[Problem to solve]
Across the material that follows, tally each line in which "next" occurs, and state the total alone.

[Available data]
theorem keeps_execVresc (p : Nat) (word : W32) (s : State) (h_s : Keeps L r0 s) (l_freeCtr : L .freeCtr := by assumption) (l_rf : L .rf := by assumption) (l_seam : L .seam := by assumption) (l_sched : L .sched := by assumption) (l_pat : L .pat := by assumption) (l_rings : L .rings := by assumption) (l_xl : L .xl := by assumption) (l_hmc : L .hmc := by assumption) (l_cxt : L .cxt := by assumption) (l_mem : L .mem := by assumption) (l_portA : L .portA := by assumption) (l_portB : L .portB := by assumption) (l_i3c : L .i3c := by assumption) (l_dev : L .dev := by assumption) (l_pkt : L .pkt := by assumption) (l_packs : L .packs := by assumption) (l_scans : L .scans := by assumption) (l_opers : L .opers := by assumption) (l_ma : L .ma := by assumption) (l_out : L .out := by assumption) :
    ∃ t, execVresc p word s = .next t ∧ Keeps L r0 t := by
  refine ⟨_, rfl, ?_⟩
  repeat' first
    | with_reducible assumption
    | with_reducible exact Or.inl rfl | with_reducible exact Or.inr (by assumption)
    | with_reducible exact Nat.le_refl _ | with_reducible exact List.prefix_rfl | exact id | exact Nat.le_add_right _ _ | exact DevSt.fuseKept_of (Nat.le_refl _) rfl
    | with_reducible apply keeps_vecPerform
    | with_reducible apply keeps_vrescX
    | intro _
    | (extract_lets +onlyGivenNames x; refine Keeps.cut (v := x) ?_ ?_; rotate_left; intro hx; clear_value x; rotate_left; subst x)
    | (extract_lets +onlyGivenNames x; subst x)
    | with_reducible apply Keeps.ite | with_reducible apply Keeps.ite1 | with_reducible apply Keeps.ite2 | with_reducible apply Keeps.ite11
    | split
    | (refine Keeps.of_eq1 (by with_reducible assumption) ?_)
    | (refine Keeps.of_eq2 (by with_reducible assumption) ?_)
    | (refine Keeps.of_eq11 (by with_reducible assumption) ?_)
    | (simp -zeta only [keeps_mk]; with_reducible apply KeepsF.upd)
    | dsimp -zeta only

theorem keeps_putView (p : Nat) (word : W32) (v : Nat) (s : State) (h_s : Keeps L r0 s) (l_pkt : L .pkt := by assumption) :
    Keeps L r0 (putView p word v s) := by
  unfold putView
  repeat' first
    | with_reducible assumption
    | with_reducible exact Or.inl rfl | with_reducible exact Or.inr (by assumption)
    | with_reducible exact Nat.le_refl _ | with_reducible exact List.prefix_rfl | exact id | exact Nat.le_add_right _ _ | exact DevSt.fuseKept_of (Nat.le_refl _) rfl
    | with_reducible apply keeps_vSet
    | intro _
    | (extract_lets +onlyGivenNames x; refine Keeps.cut (v := x) ?_ ?_; rotate_left; intro hx; clear_value x; rotate_left; subst x)
    | (extract_lets +onlyGivenNames x; subst x)
    | with_reducible apply Keeps.ite | with_reducible apply Keeps.ite1 | with_reducible apply Keeps.ite2 | with_reducible apply Keeps.ite11
    | split
    | (refine Keeps.of_eq1 (by with_reducible assumption) ?_)
    | (refine Keeps.of_eq2 (by with_reducible assumption) ?_)
    | (refine Keeps.of_eq11 (by with_reducible assumption) ?_)
    | (simp -zeta only [keeps_mk]; with_reducible apply KeepsF.upd)
    | dsimp -zeta only

theorem keeps_vredaddX (p : Nat) (word : W32) (s : State) (h_s : Keeps L r0 s) (l_rf : L .rf := by assumption) (l_pkt : L .pkt := by assumption) (l_out : L .out := by assumption) :
    Keeps L r0 (vredaddX p word s) := by
  unfold vredaddX
  repeat' first
    | with_reducible assumption
    | with_reducible exact Or.inl rfl | with_reducible exact Or.inr (by assumption)
    | with_reducible exact Nat.le_refl _ | with_reducible exact List.prefix_rfl | exact id | exact Nat.le_add_right _ _ | exact DevSt.fuseKept_of (Nat.le_refl _) rfl
    | with_reducible apply keeps_pDone
    | with_reducible apply keeps_putView
    | with_reducible apply keeps_fcsrOr
    | with_reducible apply Keeps.foldl
    | with_reducible apply Keeps.foldl_fst
    | with_reducible apply Keeps.foldl_snd
    | with_reducible apply Keeps.foldl_fst2
    | intro _
    | (extract_lets +onlyGivenNames x; refine Keeps.cut (v := x) ?_ ?_; rotate_left; intro hx; clear_value x; rotate_left; subst x)
    | (extract_lets +onlyGivenNames x; subst x)
    | with_reducible apply Keeps.ite | with_reducible apply Keeps.ite1 | with_reducible apply Keeps.ite2 | with_reducible apply Keeps.ite11
    | split
    | (refine Keeps.of_eq1 (by with_reducible assumption) ?_)
    | (refine Keeps.of_eq2 (by with_reducible assumption) ?_)
    | (refine Keeps.of_eq11 (by with_reducible assumption) ?_)
    | (simp -zeta only [keeps_mk]; with_reducible apply KeepsF.upd)
    | dsimp -zeta only

theorem keeps_execVredadd (p : Nat) (word : W32) (s : State) (h_s : Keeps L r0 s) (l_freeCtr : L .freeCtr := by assumption) (l_rf : L .rf := by assumption) (l_seam : L .seam := by assumption) (l_sched : L .sched := by assumption) (l_pat : L .pat := by assumption) (l_rings : L .rings := by assumption) (l_xl : L .xl := by assumption) (l_hmc : L .hmc := by assumption) (l_cxt : L .cxt := by assumption) (l_mem : L .mem := by assumption) (l_portA : L .portA := by assumption) (l_portB : L .portB := by assumption) (l_i3c : L .i3c := by assumption) (l_dev : L .dev := by assumption) (l_pkt : L .pkt := by assumption) (l_packs : L .packs := by assumption) (l_scans : L .scans := by assumption) (l_opers : L .opers := by assumption) (l_ma : L .ma := by assumption) (l_out : L .out := by assumption) :
    ∃ t, execVredadd p word s = .next t ∧ Keeps L r0 t := by
  refine ⟨_, rfl, ?_⟩
  repeat' first
    | with_reducible assumption
    | with_reducible exact Or.inl rfl | with_reducible exact Or.inr (by assumption)
    | with_reducible exact Nat.le_refl _ | with_reducible exact List.prefix_rfl | exact id | exact Nat.le_add_right _ _ | exact DevSt.fuseKept_of (Nat.le_refl _) rfl
    | with_reducible apply keeps_vecPerform
    | with_reducible apply keeps_vredaddX
    | intro _
    | (extract_lets +onlyGivenNames x; refine Keeps.cut (v := x) ?_ ?_; rotate_left; intro hx; clear_value x; rotate_left; subst x)
    | (extract_lets +onlyGivenNames x; subst x)
    | with_reducible apply Keeps.ite | with_reducible apply Keeps.ite1 | with_reducible apply Keeps.ite2 | with_reducible apply Keeps.ite11
    | split
    | (refine Keeps.of_eq1 (by with_reducible assumption) ?_)
    | (refine Keeps.of_eq2 (by with_reducible assumption) ?_)
    | (refine Keeps.of_eq11 (by with_reducible assumption) ?_)
    | (simp -zeta only [keeps_mk]; with_reducible apply KeepsF.upd)
    | dsimp -zeta only

theorem keeps_vcompX (p : Nat) (word : W32) (s : State) (h_s : Keeps L r0 s) (l_rf : L .rf := by assumption) (l_pkt : L .pkt := by assumption) (l_out : L .out := by assumption) :
    Keeps L r0 (vcompX p word s) := by
  unfold vcompX
  repeat' first
    | with_reducible assumption
    | with_reducible exact Or.inl rfl | with_reducible exact Or.inr (by assumption)
    | with_reducible exact Nat.le_refl _ | with_reducible exact List.prefix_rfl | exact id | exact Nat.le_add_right _ _ | exact DevSt.fuseKept_of (Nat.le_refl _) rfl
    | with_reducible apply keeps_pDone
    | with_reducible apply keeps_putView
    | intro _
    | (extract_lets +onlyGivenNames x; refine Keeps.cut (v := x) ?_ ?_; rotate_left; intro hx; clear_value x; rotate_left; subst x)
    | (extract_lets +onlyGivenNames x; subst x)
    | with_reducible apply Keeps.ite | with_reducible apply Keeps.ite1 | with_reducible apply Keeps.ite2 | with_reducible apply Keeps.ite11
    | split
    | (refine Keeps.of_eq1 (by with_reducible assumption) ?_)
    | (refine Keeps.of_eq2 (by with_reducible assumption) ?_)
    | (refine Keeps.of_eq11 (by with_reducible assumption) ?_)
    | (simp -zeta only [keeps_mk]; with_reducible apply KeepsF.upd)
    | dsimp -zeta only

theorem keeps_execVcomp (p : Nat) (word : W32) (s : State) (h_s : Keeps L r0 s) (l_freeCtr : L .freeCtr := by assumption) (l_rf : L .rf := by assumption) (l_seam : L .seam := by assumption) (l_sched : L .sched := by assumption) (l_pat : L .pat := by assumption) (l_rings : L .rings := by assumption) (l_xl : L .xl := by assumption) (l_hmc : L .hmc := by assumption) (l_cxt : L .cxt := by assumption) (l_mem : L .mem := by assumption) (l_portA : L .portA := by assumption) (l_portB : L .portB := by assumption) (l_i3c : L .i3c := by assumption) (l_dev : L .dev := by assumption) (l_pkt : L .pkt := by assumption) (l_packs : L .packs := by assumption) (l_scans : L .scans := by assumption) (l_opers : L .opers := by assumption) (l_ma : L .ma := by assumption) (l_out : L .out := by assumption) :
    ∃ t, execVcomp p word s = .next t ∧ Keeps L r0 t := by
  refine ⟨_, rfl, ?_⟩
  repeat' first
    | with_reducible assumption
    | with_reducible exact Or.inl rfl | with_reducible exact Or.inr (by assumption)
    | with_reducible exact Nat.le_refl _ | with_reducible exact List.prefix_rfl | exact id | exact Nat.le_add_right _ _ | exact DevSt.fuseKept_of (Nat.le_refl _) rfl
    | with_reducible apply keeps_vecPerform
    | with_reducible apply keeps_vcompX
    | intro _
    | (extract_lets +onlyGivenNames x; refine Keeps.cut (v := x) ?_ ?_; rotate_left; intro hx; clear_value x; rotate_left; subst x)
    | (extract_lets +onlyGivenNames x; subst x)
    | with_reducible apply Keeps.ite | with_reducible apply Keeps.ite1 | with_reducible apply Keeps.ite2 | with_reducible apply Keeps.ite11
    | split
    | (refine Keeps.of_eq1 (by with_reducible assumption) ?_)
    | (refine Keeps.of_eq2 (by with_reducible assumption) ?_)
    | (refine Keeps.of_eq11 (by with_reducible assumption) ?_)
    | (simp -zeta only [keeps_mk]; with_reducible apply KeepsF.upd)
    | dsimp -zeta only

theorem keeps_vsplatX (p : Nat) (word : W32) (s : State) (h_s : Keeps L r0 s) (l_rf : L .rf := by assumption) (l_pkt : L .pkt := by assumption) (l_out : L .out := by assumption) :
    Keeps L r0 (vsplatX p word s) := by
  unfold vsplatX
  repeat' first
    | with_reducible assumption
    | with_reducible exact Or.inl rfl | with_reducible exact Or.inr (by assumption)
    | with_reducible exact Nat.le_refl _ | with_reducible exact List.prefix_rfl | exact id | exact Nat.le_add_right _ _ | exact DevSt.fuseKept_of (Nat.le_refl _) rfl
    | with_reducible apply keeps_vecMap
    | intro _
    | (extract_lets +onlyGivenNames x; refine Keeps.cut (v := x) ?_ ?_; rotate_left; intro hx; clear_value x; rotate_left; subst x)
    | (extract_lets +onlyGivenNames x; subst x)
    | with_reducible apply Keeps.ite | with_reducible apply Keeps.ite1 | with_reducible apply Keeps.ite2 | with_reducible apply Keeps.ite11
    | split
    | (refine Keeps.of_eq1 (by with_reducible assumption) ?_)
    | (refine Keeps.of_eq2 (by with_reducible assumption) ?_)
    | (refine Keeps.of_eq11 (by with_reducible assumption) ?_)
    | (simp -zeta only [keeps_mk]; with_reducible apply KeepsF.upd)
    | dsimp -zeta only

theorem keeps_execVsplat (p : Nat) (word : W32) (s : State) (h_s : Keeps L r0 s) (l_freeCtr : L .freeCtr := by assumption) (l_rf : L .rf := by assumption) (l_seam : L .seam := by assumption) (l_sched : L .sched := by assumption) (l_pat : L .pat := by assumption) (l_rings : L .rings := by assumption) (l_xl : L .xl := by assumption) (l_hmc : L .hmc := by assumption) (l_cxt : L .cxt := by assumption) (l_mem : L .mem := by assumption) (l_portA : L .portA := by assumption) (l_portB : L .portB := by assumption) (l_i3c : L .i3c := by assumption) (l_dev : L .dev := by assumption) (l_pkt : L .pkt := by assumption) (l_packs : L .packs := by assumption) (l_scans : L .scans := by assumption) (l_opers : L .opers := by assumption) (l_ma : L .ma := by assumption) (l_out : L .out := by assumption) :
    ∃ t, execVsplat p word s = .next t ∧ Keeps L r0 t := by
  refine ⟨_, rfl, ?_⟩
  repeat' first
    | with_reducible assumption
    | with_reducible exact Or.inl rfl | with_reducible exact Or.inr (by assumption)
    | with_reducible exact Nat.le_refl _ | with_reducible exact List.prefix_rfl | exact id | exact Nat.le_add_right _ _ | exact DevSt.fuseKept_of (Nat.le_refl _) rfl
    | with_reducible apply keeps_vecPerform
    | with_reducible apply keeps_vsplatX
    | intro _
    | (extract_lets +onlyGivenNames x; refine Keeps.cut (v := x) ?_ ?_; rotate_left; intro hx; clear_value x; rotate_left; subst x)
    | (extract_lets +onlyGivenNames x; subst x)
    | with_reducible apply Keeps.ite | with_reducible apply Keeps.ite1 | with_reducible apply Keeps.ite2 | with_reducible apply Keeps.ite11
    | split
    | (refine Keeps.of_eq1 (by with_reducible assumption) ?_)
    | (refine Keeps.of_eq2 (by with_reducible assumption) ?_)
    | (refine Keeps.of_eq11 (by with_reducible assumption) ?_)
    | (simp -zeta only [keeps_mk]; with_reducible apply KeepsF.upd)
    | dsimp -zeta only

theorem keeps_vextX (p : Nat) (word : W32) (s : State) (h_s : Keeps L r0 s) (l_rf : L .rf := by assumption) (l_pkt : L .pkt := by assumption) (l_out : L .out := by assumption) :
    Keeps L r0 (vextX p word s) := by
  unfold vextX
  repeat' first
    | with_reducible assumption
    | with_reducible exact Or.inl rfl | with_reducible exact Or.inr (by assumption)
    | with_reducible exact Nat.le_refl _ | with_reducible exact List.prefix_rfl | exact id | exact Nat.le_add_right _ _ | exact DevSt.fuseKept_of (Nat.le_refl _) rfl
    | with_reducible apply keeps_pDone
    | with_reducible apply keeps_gSet
    | intro _
    | (extract_lets +onlyGivenNames x; refine Keeps.cut (v := x) ?_ ?_; rotate_left; intro hx; clear_value x; rotate_left; subst x)
    | (extract_lets +onlyGivenNames x; subst x)
    | with_reducible apply Keeps.ite | with_reducible apply Keeps.ite1 | with_reducible apply Keeps.ite2 | with_reducible apply Keeps.ite11
    | split
    | (refine Keeps.of_eq1 (by with_reducible assumption) ?_)
    | (refine Keeps.of_eq2 (by with_reducible assumption) ?_)
    | (refine Keeps.of_eq11 (by with_reducible assumption) ?_)
    | (simp -zeta only [keeps_mk]; with_reducible apply KeepsF.upd)
    | dsimp -zeta only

[Expected answer]
4